NCT number NCT02385253
Other study ID # STU00082564
Secondary ID
Status Completed
Phase N/A
First received
Last updated
Start date September 15, 2015
Est. completion date July 23, 2017

Study information

Verified date September 2017
Source Northwestern University
Contact n/a
Is FDA regulated No
Health authority
Study type Interventional

Clinical Trial Summary

This is a four-phase educational intervention for primary care practitioners (PCPs) to perform opportunistic melanoma surveillance. Based on prior research, the investigator will develop an interactive melanoma early detection skills training program for PCPs according to the principals of mastery learning. The proposed educational intervention will improve practicing PCPs' knowledge, competence, confidence, and diagnostic performance regarding pigmented lesions and attitude concerning importance of skin surveillance. In addition, this research aims to examine the clinical proficiency of PCPs regarding pigmented lesions. The proposed educational intervention will reduce the percentage of benign lesions referred to dermatology.


Description:

Cutaneous melanoma is considered a potentially curable disease if detected early.

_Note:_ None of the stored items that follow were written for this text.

/-- R30, R31: no command reads T or RES. Two states that agree in G, R, C, MEM and the fault record, whatever their T
and RES, are led to states that agree there; a command that writes T or RES writes the same value in both. -/
def Obligations.NoCommandReadsTOrRes : Prop :=
  ∀ (i : Instr) (s u s' u' : State), s.g = u.g → s.r = u.r → s.c = u.c → s.mem = u.mem →
    s.fault = u.fault → s.cause = u.cause → s.info = u.info → s.src = u.src →
    exec i s = .next s' → exec i u = .next u' →
    s'.g = u'.g ∧ s'.r = u'.r ∧ s'.c = u'.c ∧ s'.mem = u'.mem ∧
    s'.fault = u'.fault ∧ s'.cause = u'.cause ∧ s'.info = u'.info ∧ s'.src = u'.src ∧
    (s'.t = u'.t ∨ (s'.t = s.t ∧ u'.t = u.t)) ∧ (s'.res = u'.res ∨ (s'.res = s.res ∧ u'.res = u.res))

/-! ### The host's registers and memory (spec/10_state.md, spec/20_memory.md) -/

/-- R29, R32: the bits of STATUS and FINFO. -/
def Obligations.StatusAndFinfoLayout : Prop :=
  ∀ s : State,
    s.statusWord.getLsbD 0 = s.t ∧ s.statusWord.getLsbD 1 = s.fault ∧ s.statusWord.extractLsb' 2 6 = 0 ∧
    s.statusWord.extractLsb' 8 8 = s.cause ∧ s.statusWord.extractLsb' 16 48 = 0 ∧
    s.finfoWord.extractLsb' 0 32 = s.info ∧ s.finfoWord.extractLsb' 32 2 = s.src ∧
    s.finfoWord.extractLsb' 34 30 = 0 ∧
    (∀ v, perform (.regWrite 0x30 v) s = .next s ∧ perform (.regWrite 0x31 v) s = .next s ∧
      perform (.regWrite 0x32 v) s = .next s)

/-- R34, R35: what `RegRead` returns for each mapped number; the state does not change. -/
def Obligations.RegReadReturnsTheNamedRegister : Prop :=
  ∀ s : State,
    (∀ i : GReg, perform (.regRead (BitVec.ofNat 8 i.val)) s = .next (s.answer (s.G i))) ∧
    (∀ n : RReg,
      perform (.regRead (BitVec.ofNat 8 (0x10 + 4 * n.val))) s = .next (s.answer ((s.R n).x.signExtend 64)) ∧
      perform (.regRead (BitVec.ofNat 8 (0x11 + 4 * n.val))) s = .next (s.answer ((s.R n).y.signExtend 64)) ∧
      perform (.regRead (BitVec.ofNat 8 (0x12 + 4 * n.val))) s = .next (s.answer ((s.R n).w.signExtend 64)) ∧
      perform (.regRead (BitVec.ofNat 8 (0x13 + 4 * n.val))) s = .next (s.answer ((s.R n).h.signExtend 64))) ∧
    (∀ n : CReg,
      perform (.regRead (BitVec.ofNat 8 (0x20 + 4 * n.val))) s =
        .next (s.answer (BitVec.ofNat 64 (2 ^ 32 * (s.C n).v.toNat + (s.C n).base.toNat))) ∧
      perform (.regRead (BitVec.ofNat 8 (0x21 + 4 * n.val))) s = .next (s.answer ((s.C n).width.signExtend 64)) ∧
      perform (.regRead (BitVec.ofNat 8 (0x22 + 4 * n.val))) s = .next (s.answer ((s.C n).height.signExtend 64)) ∧
      perform (.regRead (BitVec.ofNat 8 (0x23 + 4 * n.val))) s = .next (s.answer ((s.C n).stride.signExtend 64))) ∧
    perform (.regRead 0x30) s = .next (s.answer s.statusWord) ∧
    perform (.regRead 0x31) s = .next (s.answer s.res) ∧
    perform (.regRead 0x32) s = .next (s.answer s.finfoWord)

/-- R36: what `RegWrite` does to each mapped register when FAULT = 0, with no check on the value; when FAULT = 1 it
does nothing. -/
def Obligations.RegWriteReplacesTheNamedField : Prop :=
  (∀ (s : State) (n : BitVec 8) (v : Word), s.fault = true → perform (.regWrite n v) s = .next s) ∧
  ∀ (s : State) (v : Word), s.fault = false →
    let lo : BitVec 32 := v.extractLsb' 0 32
    (∀ i : GReg, perform (.regWrite (BitVec.ofNat 8 i.val) v) s = .next (s.setG i v)) ∧
    (∀ n : RReg,
      perform (.regWrite (BitVec.ofNat 8 (0x10 + 4 * n.val)) v) s = .next (s.setR n { s.R n with x := lo }) ∧
      perform (.regWrite (BitVec.ofNat 8 (0x11 + 4 * n.val)) v) s = .next (s.setR n { s.R n with y := lo }) ∧
      perform (.regWrite (BitVec.ofNat 8 (0x12 + 4 * n.val)) v) s = .next (s.setR n { s.R n with w := lo }) ∧
      perform (.regWrite (BitVec.ofNat 8 (0x13 + 4 * n.val)) v) s = .next (s.setR n { s.R n with h := lo })) ∧
    (∀ n : CReg,
      perform (.regWrite (BitVec.ofNat 8 (0x20 + 4 * n.val)) v) s =
        .next (s.setC n { s.C n with v := v.getLsbD 32, base := lo }) ∧
      perform (.regWrite (BitVec.ofNat 8 (0x21 + 4 * n.val)) v) s = .next (s.setC n { s.C n with width := lo }) ∧
      perform (.regWrite (BitVec.ofNat 8 (0x22 + 4 * n.val)) v) s = .next (s.setC n { s.C n with height := lo }) ∧
      perform (.regWrite (BitVec.ofNat 8 (0x23 + 4 * n.val)) v) s = .next (s.setC n { s.C n with stride := lo })) ∧
    (∀ n : BitVec 8, n = 0x30 ∨ n = 0x31 ∨ n = 0x32 → perform (.regWrite n v) s = .next s)
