-- ==== Sys2Proof/Laws/Config.lean ====
section
/-! SUPPORT. The open parameters are legal, whatever they are (spec/00_scope.md R7), and no legal set is excluded. -/

namespace Sys2Proof

theorem Config.clamp_bounds {lo hi : Nat} (h : lo ≤ hi) (n : Nat) :
    lo ≤ Config.clamp lo hi n ∧ Config.clamp lo hi n ≤ hi := by
  unfold Config.clamp; omega

/-- A legal request is granted as it stands. -/
theorem Config.clamp_of_legal {lo hi n : Nat} (h : lo ≤ n ∧ n ≤ hi) : Config.clamp lo hi n = n := by
  unfold Config.clamp; omega

theorem Config.memWords_bounds : 1 ≤ Config.memWords ∧ Config.memWords ≤ 2 ^ 32 :=
  Config.clamp_bounds (by decide) _

theorem Config.screenW_bounds :
    1 ≤ Config.screenW ∧ Config.screenW ≤ 2 ^ 31 - 1 ∧ Config.screenW ≤ Config.memWords := by
  have h1 := Config.memWords_bounds
  have h : 1 ≤ min (2 ^ 31 - 1) Config.memWords := by omega
  have := Config.clamp_bounds h Config.rawScreenW
  unfold Config.screenW
  omega

/-- The parameters of `State.reset` are a legal set (R7). -/
theorem Config.params_legal : Machine.ParamsLegal Config.memWords Config.screenW Config.screenH := by
  have h1 := Config.memWords_bounds
  have h2 := Config.screenW_bounds
  have hdiv : 1 ≤ Config.memWords / Config.screenW :=
    (Nat.one_le_div_iff (by omega)).2 h2.2.2
  have h : 1 ≤ min (2 ^ 31 - 1) (Config.memWords / Config.screenW) := by omega
  have h3 := Config.clamp_bounds h Config.rawScreenH
  refine ⟨h1, ⟨h2.1, h2.2.1⟩, ⟨h3.1, by unfold Config.screenH; omega⟩, ?_⟩
  have h4 : Config.screenH ≤ Config.memWords / Config.screenW := by unfold Config.screenH; omega
  calc Config.screenW * Config.screenH ≤ Config.screenW * (Config.memWords / Config.screenW) :=
        Nat.mul_le_mul_left _ h4
    _ ≤ Config.memWords := Nat.mul_div_le _ _

end Sys2Proof
end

Primary care physicians (PCPs) are well positioned to detect early melanomas by performing opportunistic melanoma surveillance on the at-risk population during physical examination. Opportunistic surveillance means physician performance of visual inspection of skin exposed during your physical examination focused on the presenting condition. Opportunistic surveillance requires skills in both visual inspection of the skin and with magnification of the skin by a hand-held device, a dermoscope. (This research aims to 1) develop an easily disseminated, interactive melanoma early detection skills training program for PCPs and to 2) to examine the clinical proficiency of PCPs regarding pigmented lesions.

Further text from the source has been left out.